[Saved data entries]
_ _ _ _ _

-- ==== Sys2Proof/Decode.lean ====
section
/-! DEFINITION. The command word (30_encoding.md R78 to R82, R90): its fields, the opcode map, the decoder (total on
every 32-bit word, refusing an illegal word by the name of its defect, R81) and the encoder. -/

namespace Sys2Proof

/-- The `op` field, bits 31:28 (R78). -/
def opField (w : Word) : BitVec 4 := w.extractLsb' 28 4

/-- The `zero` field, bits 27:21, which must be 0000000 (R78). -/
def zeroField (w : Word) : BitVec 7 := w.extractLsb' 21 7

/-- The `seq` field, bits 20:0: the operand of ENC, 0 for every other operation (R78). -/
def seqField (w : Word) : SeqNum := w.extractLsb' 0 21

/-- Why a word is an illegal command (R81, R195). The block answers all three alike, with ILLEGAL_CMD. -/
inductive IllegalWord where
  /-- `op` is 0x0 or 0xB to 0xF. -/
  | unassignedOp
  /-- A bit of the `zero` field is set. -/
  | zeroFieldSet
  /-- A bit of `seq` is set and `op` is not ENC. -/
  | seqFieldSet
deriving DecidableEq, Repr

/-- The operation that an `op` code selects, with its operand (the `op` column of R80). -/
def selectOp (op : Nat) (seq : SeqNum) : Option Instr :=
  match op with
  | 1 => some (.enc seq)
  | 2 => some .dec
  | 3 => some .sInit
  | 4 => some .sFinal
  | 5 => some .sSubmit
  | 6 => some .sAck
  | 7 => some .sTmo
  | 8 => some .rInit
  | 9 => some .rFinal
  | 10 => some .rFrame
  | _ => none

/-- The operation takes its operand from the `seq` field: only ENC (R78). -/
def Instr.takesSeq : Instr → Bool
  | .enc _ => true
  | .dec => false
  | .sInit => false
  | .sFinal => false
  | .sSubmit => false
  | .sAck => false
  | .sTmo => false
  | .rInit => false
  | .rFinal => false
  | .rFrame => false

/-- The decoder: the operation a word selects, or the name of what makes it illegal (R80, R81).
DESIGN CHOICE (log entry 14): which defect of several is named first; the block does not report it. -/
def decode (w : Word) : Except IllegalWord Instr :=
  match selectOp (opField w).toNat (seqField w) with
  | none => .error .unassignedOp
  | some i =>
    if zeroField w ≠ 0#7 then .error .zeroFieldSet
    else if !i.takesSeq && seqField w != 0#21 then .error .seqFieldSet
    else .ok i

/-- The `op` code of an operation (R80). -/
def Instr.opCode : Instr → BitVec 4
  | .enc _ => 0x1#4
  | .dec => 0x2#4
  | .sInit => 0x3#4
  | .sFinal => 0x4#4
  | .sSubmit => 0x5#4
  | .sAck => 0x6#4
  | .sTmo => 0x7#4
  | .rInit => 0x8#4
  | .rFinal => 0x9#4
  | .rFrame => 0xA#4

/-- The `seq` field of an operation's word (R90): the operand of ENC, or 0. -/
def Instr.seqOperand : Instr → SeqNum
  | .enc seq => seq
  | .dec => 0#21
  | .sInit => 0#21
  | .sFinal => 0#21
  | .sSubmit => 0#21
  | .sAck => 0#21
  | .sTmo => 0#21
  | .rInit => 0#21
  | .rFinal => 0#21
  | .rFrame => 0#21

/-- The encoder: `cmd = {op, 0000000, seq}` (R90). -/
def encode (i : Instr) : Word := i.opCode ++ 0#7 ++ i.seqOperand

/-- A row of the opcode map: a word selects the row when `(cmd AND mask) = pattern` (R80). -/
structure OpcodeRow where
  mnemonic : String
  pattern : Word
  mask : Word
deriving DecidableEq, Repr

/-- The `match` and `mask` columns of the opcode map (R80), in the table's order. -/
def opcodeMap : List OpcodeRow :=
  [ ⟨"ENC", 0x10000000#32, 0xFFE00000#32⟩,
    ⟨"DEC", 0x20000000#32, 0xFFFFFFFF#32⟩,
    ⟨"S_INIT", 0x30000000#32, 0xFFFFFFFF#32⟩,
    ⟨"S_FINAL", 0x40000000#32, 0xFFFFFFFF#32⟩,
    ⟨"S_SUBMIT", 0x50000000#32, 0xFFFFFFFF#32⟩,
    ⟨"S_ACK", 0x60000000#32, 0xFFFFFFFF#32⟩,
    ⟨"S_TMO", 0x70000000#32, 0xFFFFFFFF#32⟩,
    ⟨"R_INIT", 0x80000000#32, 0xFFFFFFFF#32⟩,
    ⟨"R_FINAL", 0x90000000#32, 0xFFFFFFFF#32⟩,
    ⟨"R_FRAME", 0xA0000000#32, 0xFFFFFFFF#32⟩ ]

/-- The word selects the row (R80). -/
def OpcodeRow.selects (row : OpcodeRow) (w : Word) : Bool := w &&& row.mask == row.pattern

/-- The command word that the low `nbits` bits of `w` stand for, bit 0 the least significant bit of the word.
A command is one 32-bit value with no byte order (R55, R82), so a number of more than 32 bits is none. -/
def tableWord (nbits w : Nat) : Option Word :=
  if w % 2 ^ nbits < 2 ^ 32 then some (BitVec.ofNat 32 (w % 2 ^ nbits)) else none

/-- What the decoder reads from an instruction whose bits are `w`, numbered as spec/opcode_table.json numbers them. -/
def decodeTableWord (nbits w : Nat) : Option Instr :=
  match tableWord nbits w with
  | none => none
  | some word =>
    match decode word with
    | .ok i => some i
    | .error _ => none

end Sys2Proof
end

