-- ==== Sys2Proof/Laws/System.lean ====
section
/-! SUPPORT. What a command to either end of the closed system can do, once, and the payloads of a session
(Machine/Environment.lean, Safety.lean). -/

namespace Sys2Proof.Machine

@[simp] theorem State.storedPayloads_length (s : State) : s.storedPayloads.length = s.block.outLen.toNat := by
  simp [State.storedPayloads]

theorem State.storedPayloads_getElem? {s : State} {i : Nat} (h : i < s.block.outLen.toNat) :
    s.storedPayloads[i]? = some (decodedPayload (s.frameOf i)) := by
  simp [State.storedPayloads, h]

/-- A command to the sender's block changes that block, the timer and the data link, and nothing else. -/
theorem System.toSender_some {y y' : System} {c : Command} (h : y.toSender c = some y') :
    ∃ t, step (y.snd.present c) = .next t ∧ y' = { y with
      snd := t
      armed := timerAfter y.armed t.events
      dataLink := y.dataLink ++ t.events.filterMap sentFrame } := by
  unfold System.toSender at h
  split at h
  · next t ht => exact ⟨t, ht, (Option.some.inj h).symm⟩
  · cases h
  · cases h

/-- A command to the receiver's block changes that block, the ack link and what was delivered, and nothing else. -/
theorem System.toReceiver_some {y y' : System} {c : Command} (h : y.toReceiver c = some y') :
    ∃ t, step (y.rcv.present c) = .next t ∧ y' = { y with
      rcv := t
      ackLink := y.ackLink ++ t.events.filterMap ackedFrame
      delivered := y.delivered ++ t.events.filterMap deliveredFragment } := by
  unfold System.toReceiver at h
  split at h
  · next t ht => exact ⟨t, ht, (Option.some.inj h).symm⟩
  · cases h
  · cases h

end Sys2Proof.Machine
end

_ _ _ _ _

Please reproduce, exactly as written, the lines of the records from the first line through the one containing "if zeroField w".

■ **EXPECTED ANSWER**
-- ==== Sys2Proof/Decode.lean ====
section
/-! DEFINITION. The command word (30_encoding.md R78 to R82, R90): its fields, the opcode map, the decoder (total on
every 32-bit word, refusing an illegal word by the name of its defect, R81) and the encoder. -/

namespace Sys2Proof

/-- The `op` field, bits 31:28 (R78). -/
def opField (w : Word) : BitVec 4 := w.extractLsb' 28 4

/-- The `zero` field, bits 27:21, which must be 0000000 (R78). -/
def zeroField (w : Word) : BitVec 7 := w.extractLsb' 21 7

/-- The `seq` field, bits 20:0: the operand of ENC, 0 for every other operation (R78). -/
def seqField (w : Word) : SeqNum := w.extractLsb' 0 21

/-- Why a word is an illegal command (R81, R195). The block answers all three alike, with ILLEGAL_CMD. -/
inductive IllegalWord where
  /-- `op` is 0x0 or 0xB to 0xF. -/
  | unassignedOp
  /-- A bit of the `zero` field is set. -/
  | zeroFieldSet
  /-- A bit of `seq` is set and `op` is not ENC. -/
  | seqFieldSet
deriving DecidableEq, Repr

/-- The operation that an `op` code selects, with its operand (the `op` column of R80). -/
def selectOp (op : Nat) (seq : SeqNum) : Option Instr :=
  match op with
  | 1 => some (.enc seq)
  | 2 => some .dec
  | 3 => some .sInit
  | 4 => some .sFinal
  | 5 => some .sSubmit
  | 6 => some .sAck
  | 7 => some .sTmo
  | 8 => some .rInit
  | 9 => some .rFinal
  | 10 => some .rFrame
  | _ => none

/-- The operation takes its operand from the `seq` field: only ENC (R78). -/
def Instr.takesSeq : Instr → Bool
  | .enc _ => true
  | .dec => false
  | .sInit => false
  | .sFinal => false
  | .sSubmit => false
  | .sAck => false
  | .sTmo => false
  | .rInit => false
  | .rFinal => false
  | .rFrame => false

/-- The decoder: the operation a word selects, or the name of what makes it illegal (R80, R81).
DESIGN CHOICE (log entry 14): which defect of several is named first; the block does not report it. -/
def decode (w : Word) : Except IllegalWord Instr :=
  match selectOp (opField w).toNat (seqField w) with
  | none => .error .unassignedOp
  | some i =>
    if zeroField w ≠ 0#7 then .error .zeroFieldSet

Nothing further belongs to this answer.